Jednak za założycielkę dzisiejszego Dnia Matki uważa się metodystkę Annę Marie Jarvis, córkę Ann Marii Reeves Jarvis. Zorganizowała spotkanie z okazji Dnia Matki w Grafton (Zachodnia Wirginia, USA) 12 maja 1907 r., w niedzielę po drugiej rocznicy śmierci matki (Strübin, 1956). W następnym roku, za jej namową, w drugą niedzielę maja w kościele metodystów w Grafton ponownie zorganizowano nabożeństwo poświęcone wszystkim matkom. Mocno walczyła o wprowadzenie świta w całych Stanach i właściwie na początku XX wieku udało jej się to, czego potem dość szybko pożałowała, bo święto stało się świętem bardzo komercyjnym, a przecież nie o to jej chodziło.
Dzień Matki w Europie
Później powstały ruchy, których celem było rozpowszechnienie inicjatywy na całym globie, i w sumie dość szybko im się udało. Pierwsze były kraje skandynawskie, Niemcy oraz Austria. W Polsce pierwsze wzmianki na temat Dnia Matki pojawiły się w czasach przedwojennej Polski, jadnak nie obchodzono go jeszcze w ten sam dzień co teraz. Właściwie nie było konkretnego terminu i było to święto ruchome. Dopiero po II Wojnie Światowej ustalono konkretną datę.
No dobrze, ale teraz przejdźmy może do Niemiec. Dlaczego Niemiec? (To taka notka dla tych, którzy są nowi na blogu 🙂 ) Ponieważ od wielu już lat w Niemczech mieszkamy, a w tym kraju Dzień Matki obchodzi się nieco inaczej. No dobra. Samo obchodzenie święta jest takie samo. Składa się mamom życzenia i daje kwiaty, słodycze i inne podarki. Początki tego dnia są jednak nieco inne.
Dzień Matki w Niemczech
Mówiłem już, że Dzień Matki stał się świętem komercyjnym? No więc w Niemczech, zostało ono wprowadzone na początku XX wieku przez Stowarzyszenie Właścicieli Kwiaciarni. Pierwszy raz obchodzono to święto 13 maja 1923 roku. Następnie skupiono się na tym, aby ustanowiono Dzień Matki oficjalnym świętem. Do roku 1949 obchodzono święto Matek przeważnie w trzecią niedzielę maja. Nie było to jednak prawnie uregulowane święto, a o obchodzeniu jego decydowała różne stowarzyszenia, głównie florystyczne. Przez to, że nie było ściśle określonego terminu obchodzenia tego dnia, powstał problem w handlu i wśród wydawców kalendarzy. Wreszcie ustanowiono, że będzie się do święto obchodzić w drugą niedzielę maja. I tak jest aż do teraz.

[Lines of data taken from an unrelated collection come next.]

-- ==== Sys2Proof/Certificates/Slice0/Obligations.lean ====
section
/-!
DEFINITION. Certificates/Slice0/Obligations.lean: the statements, for the provers.
-/
section
open Sys2Proof Sys2Proof.Machine

/-! ## The block -/

/-- A step runs the command at the front of the queue on the state with the queue's rest, and every other command waits on
in its order (the host's interface of the block). -/
def Obligations.StepRunsFront : Prop :=
  ∀ (s : State) (c : Instr) (rest : List Instr), s.pending = c :: rest → step s = exec c { s with pending := rest }

/-- On an empty queue nobody acts and one CK_CTRL cycle passes: SYSCNT counts it from the first root lock after power-up on
(R296), and nothing else of the hardware changes. That a step on an empty queue is one cycle is the model's choice (log
entry 2). -/
def Obligations.IdleStepIsOneCycle : Prop :=
  ∀ s : State, s.pending = [] →
    step s = .next { s with hw := { s.hw with
      now := s.hw.now + 1
      dev := { s.hw.dev with sys := if s.hw.dev.boot.st ≠ .powerOff ∧ s.hw.dev.root.everLocked = true then s.hw.dev.sys + 1 else s.hw.dev.sys } } }

/-- No command is refused and none faults, in any state and with any operands, and none touches the queue: an order the spec
does not let act is answered and changes nothing it may not (log entries 4 and 5). -/
def Obligations.EveryCommandAnswers : Prop :=
  ∀ (i : Instr) (s : State), Completes i s fun _ => True

/-- Before VIN rises the module is in POWER_OFF (R408) with every channel ABSENT and squelched, no key anywhere, no record
open, no fuse latched, no link, empty queues, and nothing waiting; every register holds the Reset value of its register
map (R408, R425). -/
def Obligations.ResetIsPowerOff : Prop :=
  State.reset.pending = [] ∧ State.reset.hw.dev.boot.st = .powerOff ∧ State.reset.hw.keyless
    ∧ State.reset.hw.dev.fuses.words = [] ∧ State.reset.hw.dev.link.up = false
    ∧ State.reset.hw.dev.fcl.d.pend = false ∧ State.reset.hw.dev.fcl.hist = [] ∧ State.reset.hw.dev.q = {}
    ∧ (∀ o, State.reset.hw.devReg o = devReset o)
    ∧ ∀ c, (State.reset.hw.chan c).st = .absent ∧ (State.reset.hw.chan c).squelch = true ∧ (State.reset.hw.chan c).q = {}
      ∧ (State.reset.hw.chan c).store = [] ∧ (State.reset.hw.chan c).circ = [] ∧ (State.reset.hw.chan c).flt.h.pend = false
      ∧ ∀ o, State.reset.hw.chReg c o = chReset o

/-! ## Supply and reset -/

/-- VIN_RISE leads from POWER_OFF to SUPPLY_UP (R408), TRIP_RELEASE does so after a thermal trip outside Midwinter once every
diode reads below 120 °C (R391), VIN_FALL and a diode at 140 °C or more lead to POWER_OFF: each leaves every register,
key, record, queue and channel at its reset value, but for what is named.
RAILS_UP ends SUPPLY_UP with PGOOD high (R380, R408). RESET_N_ASSERT holds the powered module in reset: the supply, the root
PLL and SYSCNT go on, a fuse operation under way goes on, and everything else is at its reset value (R395, R517).
RESET_N_RELEASE lets start-up proceed from FUSE_SENSE with the rails up, else from SUPPLY_UP, and ends the boundary-scan
instructions that need RESET_N low (R408, R526). -/
def Obligations.SupplyAndReset : Prop :=
  (
    (∀ (s : State) (mv : BitVec 16), s.hw.dev.boot.st = .powerOff → s.hw.dev.boot.tripped = false →
      exec (.vinRise mv) s = .next { s with hw := { now := s.hw.now, drawn := s.hw.drawn, dev :=
        { boot := { st := .supplyUp, supplyAt := s.hw.now }, power := { vinMv := mv }, root := { bkpOk := true } } } })
    ∧ (∀ s : State, exec .vinFall s = .next { s with hw := { now := s.hw.now, drawn := s.hw.drawn } })
    ∧ (∀ (s : State) (t : Vector (BitVec 12) 7) (mv : BitVec 16), s.hw.dev.boot.st ≠ .powerOff → (∃ k : Fin 7, 560 ≤ t[k].toInt) →
      exec (.tempSample t mv) s = .next { s with hw := { now := s.hw.now, drawn := s.hw.drawn, dev :=
        { boot := { tripped := true, tripMw := decide (s.hw.dev.boot.st = .midwinter) }, power := { vinMv := s.hw.dev.power.vinMv } } } })
    ∧ ∀ (s : State) (t : Vector (BitVec 12) 7), s.hw.dev.boot.tripped = true → s.hw.dev.boot.tripMw = false →
      (∀ k : Fin 7, t[k].toInt < 480) →
      exec (.tripRelease t) s = .next { s with hw := { now := s.hw.now, drawn := s.hw.drawn, dev :=
        { boot := { st := .supplyUp, supplyAt := s.hw.now }, power := { vinMv := s.hw.dev.power.vinMv }, root := { bkpOk := true } } } })
  ∧
  (
    (∀ s : State, s.hw.dev.boot.st = .supplyUp → s.hw.dev.boot.inReset = false →
      exec .railsUp s = .next { s with hw := (s.hw.onPower fun p =>
        { p with railOk := Vector.replicate 4 true, pgood := true, armed := true }).onBoot fun b => { b with st := .fuseSense, tamperLive := true } })
    ∧ (∀ s : State, s.hw.dev.boot.st = .supplyUp → s.hw.dev.boot.inReset = true →
      exec .railsUp s = .next { s with hw := s.hw.onPower fun p => { p with railOk := Vector.replicate 4 true, pgood := true } })
    ∧ (∀ s : State, s.hw.works = true →
      exec .resetNAssert s = .next { s with hw := { now := s.hw.now, drawn := s.hw.drawn, dev :=
        { boot := { st := if s.hw.dev.boot.tamperLive then .fuseSense else .supplyUp, inReset := true
                    tamperLive := s.hw.dev.boot.tamperLive, supplyAt := s.hw.dev.boot.supplyAt }
          power := { railOk := s.hw.dev.power.railOk, pgood := s.hw.dev.power.pgood, armed := s.hw.dev.power.armed
                     vinMv := s.hw.dev.power.vinMv, temp := s.hw.dev.power.temp, warn := s.hw.dev.power.warn }
          fuses := if s.hw.dev.fuses.op.isSome then { s.hw.dev.fuses with resetWaits := true } else {}
          root := s.hw.dev.root, sys := s.hw.dev.sys, link := { jtag := s.hw.dev.link.jtag } } } })
    ∧ (∀ s : State, s.hw.dev.boot.inReset = true → s.hw.dev.power.pgood = true →
      exec .resetNRelease s = .next { s with hw := { s.hw with dev := { s.hw.dev with
        boot := { s.hw.dev.boot with inReset := false, st := .fuseSense, tamperLive := true }
        power := { s.hw.dev.power with armed := true }
        link := { s.hw.dev.link with jtag := if s.hw.dev.link.jtag = .idcode ∨ s.hw.dev.link.jtag = .sample ∨ s.hw.dev.link.jtag = .debug
          then s.hw.dev.link.jtag else .bypass } } } })
    ∧ ∀ s : State, s.hw.dev.boot.inReset = true → s.hw.dev.power.pgood = false →
      exec .resetNRelease s = .next { s with hw := { s.hw with dev := { s.hw.dev with
        boot := { s.hw.dev.boot with inReset := false, st := .supplyUp }
        link := { s.hw.dev.link with jtag := if s.hw.dev.link.jtag = .idcode ∨ s.hw.dev.link.jtag = .sample ∨ s.hw.dev.link.jtag = .debug
          then s.hw.dev.link.jtag else .bypass } } } })

/-- A rail that leaves its window drops PGOOD, sets FAULT in its event register and raises RAIL_FAULT of class D with the
rail's number; a rail that comes back sets RECOVERED, and with all four back PGOOD rises (R380, R381, R456). VIN warnings set
LOW and, after LOW, OK (R457).
A sample of the sensors is what the temperature registers show; the warning episode of THERM_N opens with a sensor at WARN or
more and closes with all seven 5 °C below it (R391). -/
def Obligations.SupplyMonitored : Prop :=
  (
    (∀ (s : State) (r : Rail), s.hw.works = true → s.hw.dev.power.armed = true → s.hw.dev.power.railOk[railNum r] = true →
      Completes (.railFault r) s fun t =>
        t.is ((s.hw.onPower fun p => { p with railOk := p.railOk.set (railNum r) false, pgood := false }).setDevReg
          (0x1080 + 4 * (railNum r).val) (evWord (s.hw.devReg (0x1080 + 4 * (railNum r).val)) 0x00800000))
        ∧ t.tookMsg s.hw (mkMsg 63 11 clsD 0x73 (railNum r).val))
    ∧ (∀ (s : State) (r : Rail), s.hw.works = true → s.hw.dev.boot.st ≠ .supplyUp → s.hw.dev.power.armed = true →
      s.hw.dev.power.railOk[railNum r] = false →
      Completes (.railBack r) s fun t =>
        t.is ((s.hw.onPower fun p =>
            { p with railOk := p.railOk.set (railNum r) true, pgood := p.pgood || (p.railOk.set (railNum r) true).all id }).setDevReg
          (0x1080 + 4 * (railNum r).val) (evWord (s.hw.devReg (0x1080 + 4 * (railNum r).val)) 0x00400000))
        ∧ t.noMsg s.hw)
    ∧ (∀ s : State, s.hw.works = true →
      Completes .vinWarnLow s fun t =>
        t.is ((s.hw.onPower fun p => { p with vinLow := true }).setDevReg 0x1018 (evWord (s.hw.devReg 0x1018) 0x00800000)) ∧ t.noMsg s.hw)
    ∧ ∀ s : State, s.hw.works = true → s.hw.dev.power.vinLow = true →
      Completes .vinWarnOk s fun t =>
        t.is ((s.hw.onPower fun p => { p with vinLow := false }).setDevReg 0x1018 (evWord (s.hw.devReg 0x1018) 0x00400000)) ∧ t.noMsg s.hw)
  ∧
  (
    ∀ (s : State) (t : Vector (BitVec 12) 7) (mv : BitVec 16), s.hw.dev.boot.st ≠ .powerOff → (∀ k : Fin 7, t[k].toInt < 560) →
      Completes (.tempSample t mv) s fun u =>
        u.dev.power.temp = t ∧ u.dev.power.vinMv = mv ∧ u.dev.power.railOk = s.hw.dev.power.railOk
        ∧ ((∃ k : Fin 7, s.hw.warnAt ≤ t[k].toInt) → u.dev.power.warn = true)
        ∧ ((∀ k : Fin 7, t[k].toInt < s.hw.warnAt - 20) → u.dev.power.warn = false)
        ∧ ((∃ k : Fin 7, s.hw.warnAt - 20 ≤ t[k].toInt) → (∀ k : Fin 7, t[k].toInt < s.hw.warnAt) → u.dev.power.warn = s.hw.dev.power.warn)
        ∧ u.dev.boot = s.hw.dev.boot ∧ u.dev.fuses = s.hw.dev.fuses ∧ u.dev.root = s.hw.dev.root ∧ u.dev.sys = s.hw.dev.sys
        ∧ ∀ c, (u.chan c).quiet = (s.hw.chan c).quiet)

/-- The triggers of Midwinter in the supply, the fuses, the clock and the tamper pin: an armed detector's glitch, TAMPER_N from the
first FUSE_SENSE on, RESET_N low included, a shortened cycle of CK_CTRL, a sense that fails a check, and a programmed word that
does not read back; each erases every key, idles every transmitter, takes the link down and is named by DEV.FCL_MW (R295, R371,
R372, R374, R382, R394, R395, R411, R517). -/
def Obligations.MidwinterTriggers : Prop :=
  (∀ (s : State) (r : Rail), s.hw.works = true → s.hw.dev.boot.st ≠ .supplyUp → s.hw.dev.power.armed = true →
    Completes (.vGlitch r) s fun t => t.MidwinterBy s.hw (mkMsg 63 11 clsM 0x7E (railNum r).val))
  ∧ (∀ s : State, s.hw.dev.boot.tamperLive = true → s.hw.inMw = false →
    Completes .tamper s fun t => t.MidwinterBy s.hw (mkMsg 63 20 clsM 0xE0 0))
  ∧ (∀ s : State, s.hw.works = true → s.hw.dev.boot.st ≠ .supplyUp →
    Completes .clkGlitch s fun t => t.MidwinterBy s.hw (mkMsg 63 16 clsM 0x4F 0))
  ∧ (∀ (s : State) (a b : List (BitVec 33)), s.hw.works = true → s.hw.dev.boot.st = .fuseSense → s.hw.dev.fuses.op = none →
    senseBad a b none none = true → Completes (.fuseSenseDone a b) s fun t => t.MidwinterBy s.hw (mkMsg 63 21 clsM 0x7F 0))
  ∧ (∀ (s : State) (a b : List (BitVec 33)), s.hw.works = true → s.hw.dev.boot.st ≠ .supplyUp → s.hw.dev.boot.st ≠ .fuseSense →
    senseBad a b (some s.hw.dev.fuses.words) (s.hw.dev.fuses.op.map (·.1)) = true →
    Completes (.fuseResense a b) s fun t => t.MidwinterBy s.hw (mkMsg 63 21 clsM 0x7F 0))
  ∧ ∀ s : State, s.hw.dev.boot.st ≠ .powerOff → s.hw.dev.boot.st ≠ .supplyUp → s.hw.inMw = false → s.hw.dev.fuses.op.isSome = true →
    Completes (.fuseOpDone false) s fun t =>
      t.MidwinterBy s.hw (mkMsg 63 21 clsM 0x7F 0) ∧ t.dev.fuses.op = none ∧ t.dev.fuses.data = 0 ∧ t.dev.fuses.result = 4

/-- An island switches: the request at the head of the queue is served, DEV.PWR_IEVT names its channel, and for a park the channel
is left PARKED, or ABSENT after a diagnosis of an ABSENT one, with its registers' kept parts, its KAT_FAIL and its record SEQ only
(R19, R385, R389). An overcurrent opens a closed switch and raises ISLAND_OC of class H (R385). -/
def Obligations.IslandsSwitch : Prop :=
  (∀ (s : State) (r : IslReq) (rest : List IslReq) (c : ChanId), s.hw.works = true → s.hw.dev.power.islands = r :: rest → r.chan = c.val →
    r.why = .start → s.hw.dev.boot.bareWhy = 0 →
    Completes .islandSwitchDone s fun t =>
      t.dev.power = { s.hw.dev.power with islands := rest } ∧ (t.chan c).quiet = { (s.hw.chan c).quiet with island := r.on }
      ∧ (∀ d, d ≠ c → (t.chan d).quiet = (s.hw.chan d).quiet)
      ∧ bitOf (t.devReg 0x101C) 23 = true ∧ fieldOf (t.devReg 0x101C) 5 0 = c.val)
  ∧ (∀ (s : State) (r : IslReq) (rest : List IslReq) (c : ChanId), s.hw.works = true → s.hw.dev.power.islands = r :: rest → r.chan = c.val →
    r.why = .park → s.hw.dev.boot.bareWhy = 0 →
    Completes .islandSwitchDone s fun t =>
      t.dev.power = { s.hw.dev.power with islands := rest }
      ∧ (t.chan c).quiet = (s.hw.chan c).offState.quiet
      ∧ (t.chan c).st = (if (s.hw.chan c).wasAbsent then .absent else .parked) ∧ (t.chan c).blank = true
      ∧ (∀ d, d ≠ c → (t.chan d).quiet = (s.hw.chan d).quiet))
  ∧ ∀ (s : State) (c : ChanId), s.hw.works = true → (s.hw.chan c).raises = true → (s.hw.chan c).island = true →
    Completes (.islandOc c) s fun t =>
      t.is ((s.hw.onChan c fun x => { x with island := false }).setDevReg 0x101C
        (evWord (withField (s.hw.devReg 0x101C) 5 0 c.val) 0x00400000))
      ∧ t.tookMsg s.hw (mkMsg c.val 11 clsH 0x72 0)

/-! ## Start-up, fuses, channel power -/

/-- FUSE_SENSE latches the words of a sense that passes its checks and leads to ROOT_LOCK; a sense of the running module that passes
changes nothing (R394). A finished read of the slot whose islands are all on leads from SPRING_LOAD to VERIFY with bytes 0 to
IMG_LEN − 1 in the image store (R399). -/
def Obligations.SenseAndLoad : Prop :=
  (∀ (s : State) (a b : List (BitVec 33)), s.hw.works = true → s.hw.dev.boot.st = .fuseSense → s.hw.dev.fuses.op = none →
    senseBad a b none none = false →
    Completes (.fuseSenseDone a b) s fun t =>
      (∀ i < 64, t.fuseWord i = (a.getD i 0).truncate 32) ∧ t.dev.boot = { s.hw.dev.boot with st := .rootLock }
      ∧ t.dev.fuses = { s.hw.dev.fuses with words := t.dev.fuses.words } ∧ t.dev.regs = s.hw.dev.regs ∧ t.dev.fcl = s.hw.dev.fcl
      ∧ t.dev.root = s.hw.dev.root ∧ t.dev.power = s.hw.dev.power ∧ t.dev.sys = s.hw.dev.sys ∧ t.chans = s.hw.chans)
  ∧ (∀ (s : State) (a b : List (BitVec 33)), s.hw.works = true →
    senseBad a b (some s.hw.dev.fuses.words) (s.hw.dev.fuses.op.map (·.1)) = false → exec (.fuseResense a b) s = .next s)
  ∧ ∀ (s : State) (bytes : List Byte), s.hw.works = true → s.hw.dev.boot.st = .springLoad → s.hw.dev.boot.bareWhy = 0 →
    s.hw.dev.power.islands = [] →
    exec (.springLoadDone bytes) s = .next { s with hw := { s.hw with dev := { s.hw.dev with boot :=
      { s.hw.dev.boot with st := .verify, image := bytes.take (imgLen (s.hw.slotHdr s.hw.dev.boot.slotB)) } } } }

Nie zawsze jednak był ten dzień kojarzony tak pozytywnie jak dziś. Znaczy dla osób świętujących może i był, ale dla samych matek niekoniecznie. Było tak ponieważ Dzień Matki w okresie międzywojennym powiązano z ideą „germańskiej rasy panów” i wówczas matki miały promować „aryjskie potomstwo”. Generalnie czczono nie same kobiety za bycie matkami, a za bycie maszynkami do rodzenia dzieci. Na szczęście to się zmieniło.
Kasa musi się zgadzać
Nie zmienia to faktu, że wciąż bardzo ważny tego dnia jest zysk dla handlarzy (głównie kwiatów).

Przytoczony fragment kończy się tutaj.